Marquette made a great move to hire Shaka Smart as a coach, but what he did when he left Texas was sheer genius.


Voluntarily leaving the coaching position in Texas to become a coach at Marquette, on a superficial level, doesn’t make much sense considering that the UT job is the best job and is actually considered one of the best jobs in college basketball because of its incredible resources. and natural recruitment base. So some were surprised on Friday morning when Shaka Smart agreed in principle to become the next Golden Eagles coach.

But, as always, context matters.

That’s why it’s hard to intelligently argue that Smart didn’t make a smart move when he left Texas for Marquette just six days after losing to Abilene Christian in the first round of the NCAA Tournament. And yes, those two developments are almost certainly connected.

Emergency Podcast: Reaction to Shaka Smart’s Move from Texas to Marquette.

Smart led the Longhorns to a 19-8 record this season. They finished tied for third in the Big 12. They won the Big 12 Tournament. They secured a No. 3 seed in the NCAA Tournament. It was a good season.

But it ended badly, with a 53-52 loss to Abilene Christian.

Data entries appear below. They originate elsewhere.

-- ==== Sys2Proof/Tests/Slice0.lean ====
section
/-! SUPPORT. The model's own tests: a smoke test of each well-formedness check, the spec's worked values, one or two tests
of each command on a small state, and a witness for every statement that has hypotheses. -/

namespace Sys2Proof.Tests

set_option Elab.async false

open Sys2Proof.Machine

/-! ### Small states -/

/-- A frozen record: its filter table is that of the example under R116. -/
def record : ConfigRecord :=
  { bitRate := .kbit1000, epoch := 7, quota := 2, headroom := 1, ackDelay := 5, ackTimeout := 20, maxRetries := 2,
    helloInterval := 100, silenceMultiple := 3, holdoff := 10, deliveryInterrupt := true, completionInterrupt := true,
    noticeInterrupt := true,
    filters := #v[⟨0x40, 0xF0, true⟩, ⟨0x00, 0x00, false⟩, ⟨0x45, 0xFF, true⟩, ⟨0x80, 0x80, true⟩, ⟨0, 0, false⟩,
      ⟨0, 0, false⟩, ⟨0, 0, false⟩, ⟨0, 0, false⟩] }

/-- RUNNING at own address 1, the line idle, no peer known. -/
def running : State :=
  { State.initial 1 .waiting with
    control := ⟨1, .running, some record, 7, false, 0⟩
    liu := ⟨.idle, 11, none, 0, .empty, false⟩
    pen := ⟨initialPeers 1, 100, false⟩ }

/-- A LINKED entry with three frames of held credit and a reservation of two. -/
def linked : PeerEntry :=
  { PeerEntry.absentEntry with
    state := .linked, peerEpoch := 5, heldLimit := 3, grantLimit := 2, silenceTimer := 300, sessionCount := 1 }

/-- A SYNCING entry whose OPEN waits. -/
def syncing : PeerEntry :=
  { PeerEntry.absentEntry with
    state := .syncing, peerEpoch := 5, openPending := true, joinTimer := 20, silenceTimer := 300, grantLimit := 2 }

/-- `running` with an entry at address 2. -/
def withPeer (e : PeerEntry) : State := running.onPeer 2 fun _ => e

/-- A state with a slot filled, at the tail of the submission order list. -/
def withSlot (h : Handle) (x : Slot) (s : State) : State :=
  s.onTxs fun t => { t.setSlot h x with order := t.order ++ [h] }

/-- A state in another operating state. -/
def inState (o : OpState) (s : State) : State := s.onControl fun c => { c with opState := o }

/-- A state in another line state. -/
def onLine (l : LineState) (s : State) : State := s.onLiu fun x => { x with line := l, idleCount := 0 }

/-- A state whose port stands in a phase. -/
def portAt (phase : PortPhase) (s : State) : State := s.onHpt fun t => { t with port := .between phase false }

/-- A state whose transaction was judged with an answer. -/
def answering (c : HostCommand) (answer : List Byte) (s : State) : State :=
  s.onHpt fun t => { t with port := { Port.between .answer false with command := some c, answer := answer } }

/-- A DATA message to peer 2, and a GROUP message. -/
def message : Message := ⟨.data 2, 2, 0xABCD, [0xA1, 0xA2]⟩
def groupMessage : Message := ⟨.group 0x45, 1, 0x1234, [0xCC]⟩

/-- The state a command leaves. -/
def after (c : Instr) (s : State) : State :=
  match exec c s with
  | .next t => t
  | .refused _ => s

/-- Peer 2 is LINKED and slot 0 holds a message for it, so that its first send is presented. -/
def offering : State := (withSlot 0 (.queued message) (withPeer linked)).finish

/-- The first send of `offering` on the line. -/
def sending : State := after .contentionStarted offering

/-- The message of `offering` SENT with seq 0 and not acknowledged. -/
def outstanding : State := after (.sentOk false) sending

/-- GUARDED, with a HELLO due beside the withdrawn DATA. -/
def guarded : State :=
  { offering with hmn := ⟨100, .guarded, 0⟩, pen := { offering.pen with helloDue := true } }.finish

/-- A frame with an empty body staged as a record, in CONTENDING. -/
def staged (r : StagingRecord) (s : State) : State :=
  { s with
    liu := ⟨.contending, 11, some ⟨0x62, [0x1F, 7, 0]⟩, 0, .empty, true⟩
    txs := { s.txs with staged := some r } }

/-- `running` under reception. -/
def receiving : State := onLine .receiving running

/-- Frames as they come off the line, their CRC computed by hand from R16: from station 2 with epoch 5, to station 1 with
epoch 7. -/
def helloBytes : List Byte := [0x1F, 0x05, 0x00, 0xA0, 0xDD]
def leavingBytes : List Byte := [0x1F, 0x05, 0x01, 0xB0, 0xFC]
def openBytes : List Byte := [0x21, 0x05, 0x07, 0x00, 0x20, 0x3A, 0x02]
def acceptBytes : List Byte := [0x41, 0x05, 0x07, 0x00, 0x20, 0x23, 0xDE]
def creditBytes : List Byte := [0x61, 0x05, 0x07, 0x00, 0x90, 0x8C, 0xB1]
def dataBytes : List Byte := [0x81, 0x05, 0x07, 0x00, 0x00, 0xC2, 0xB1, 0xB2, 0x68, 0x4A]
def groupBytes : List Byte := [0xBF, 0x45, 0x01, 0xCC, 0xA5, 0xA8]
def overheardBytes : List Byte := [0x63, 0x05, 0x07, 0x00, 0x90, 0xC8, 0x32]
def clashBytes : List Byte := [0x1F, 0x05, 0x00, 0x3B, 0x01]

/-- A configuration record in range: 31 bytes (R170). -/
def recordBytes : List Byte :=
  [3, 7, 2, 1, 5, 0x00, 0x14, 2, 0x00, 0x64, 3, 0x00, 0x0A, 7] ++ [0x40, 0, 0x45, 0x80, 0, 0, 0, 0]
    ++ [0xF0, 0, 0xFF, 0x80, 0, 0, 0, 0] ++ [0x0D]

/-! ### Ill-formed commands are refused by the check -/

theorem test_illFormed_configure : (Instr.configure (recordBytes.drop 1)).wellFormed = false := by decide +kernel
theorem test_illFormed_submit : (Instr.submit [0, 2, 2, 0, 0, 1]).wellFormed = false := by decide +kernel
theorem test_illFormed_unknownCommand : (Instr.unknownCommand 0x35).wellFormed = false := by decide +kernel
theorem test_illFormed_readbackFault : (Instr.readbackFault 579 true).wellFormed = false := by decide +kernel
theorem test_illFormed_goodFrame : (Instr.goodFrame .recordFirst 0x62 [0x1F, 5, 0, 0xA0, 0xDC]).wellFormed = false := by
  decide +kernel
theorem test_wellFormed_goodFrame : (Instr.goodFrame .recordFirst 0x62 helloBytes).wellFormed = true := by decide +kernel

/-! ### The spec's worked values -/

/-- R16: the CRC over 0x31 to 0x39. -/
theorem test_crc_nineBytes : crc16 [0x31, 0x32, 0x33, 0x34, 0x35, 0x36, 0x37, 0x38, 0x39] = 0x29B1 := by decide +kernel

/-- R14's example: seq 5, ack 12, limit 20, length 10. -/
theorem test_packFour_example : packFour 5 12 20 10 = [0x14, 0xC5, 0x0A] := by decide +kernel

/-- R14's example: a CREDIT with ack 12 and limit 20. -/
theorem test_packTwo_example : packTwo 12 20 = [0x31, 0x40] := by decide +kernel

Consequently, Texas fans quickly returned to where they were heading this season – that is, waiting for the day they could get past Smart, whose six years in the Big 12 were ups and downs and lacking a single NCAA. Tournament victory. The good news is he drafted well, made three of his last five NCAA Tournaments despite losing his leading scorer mid-season twice, and finished tied for third in the league standings each of the two. last years. The downside is that terrible loss to Abilene Christian that left Smart 0-3 in the NCAA Tournament since he replaced Rick Barnes.

Was Smart about to be fired?

No, they told me.

But there’s no denying that he would have entered next season, his seventh season, with real job pressure in Texas and as the face of literally every hot seat chart. Could it have come out of those circumstances? Maybe. But I’ve long believed, and said, that once a coach gets into the hot seat, he never really gets up because it’s usually just one more bad season to get hit almost no matter what happens between now and then.

Tom Crean in Indiana is a great example.

Crean entered the 2015-16 season on everyone’s hot seat list and therefore needed a good season to keep his job. He responded by winning his second overall Big Ten title and advancing to the Sweet Sixteen. So he kept his job. But the following season, he was 18-16 and finished tied for 10th in the Big Ten. Then he lost his job. And it didn’t matter that he had just won an overall Big Ten title a year earlier, or that future NBA player OG Anunoby was limited to just 16 games due to injury. By this time, Indiana fans had stopped believing in Crean. So his next bad season was always going to be his last. And went.

Shaka Smart was in a similar situation in Texas.

He could have coached the Longhorns next season, had he wanted to. But when you’re choosing between a win or get fired situation in Texas, where the fans have turned against you, or a great job in Big East with wonderful facilities and tradition, in a fabulous city with a new set of expectations, honestly, it is not a difficult decision from a quality of life and career preservation perspective.

Whether this turns out to be a good thing for Texas will ultimately depend on what Texas does next, specifically whether the school can attract Chris Beard from Texas Tech or someone equally great. But I don’t think there is any doubt that Marquette did as well as he could replace Steve Wojciechowski.

The Golden Eagles are hiring a 43-year-old former Final Four coach who has led his team, first at VCU, then Texas, to eight of the last 10 NCAA tournaments while establishing himself as a major player on the road. recruitment. So, I think Marquette made a really smart move here.

But what Shaka Smart just did is even smarter.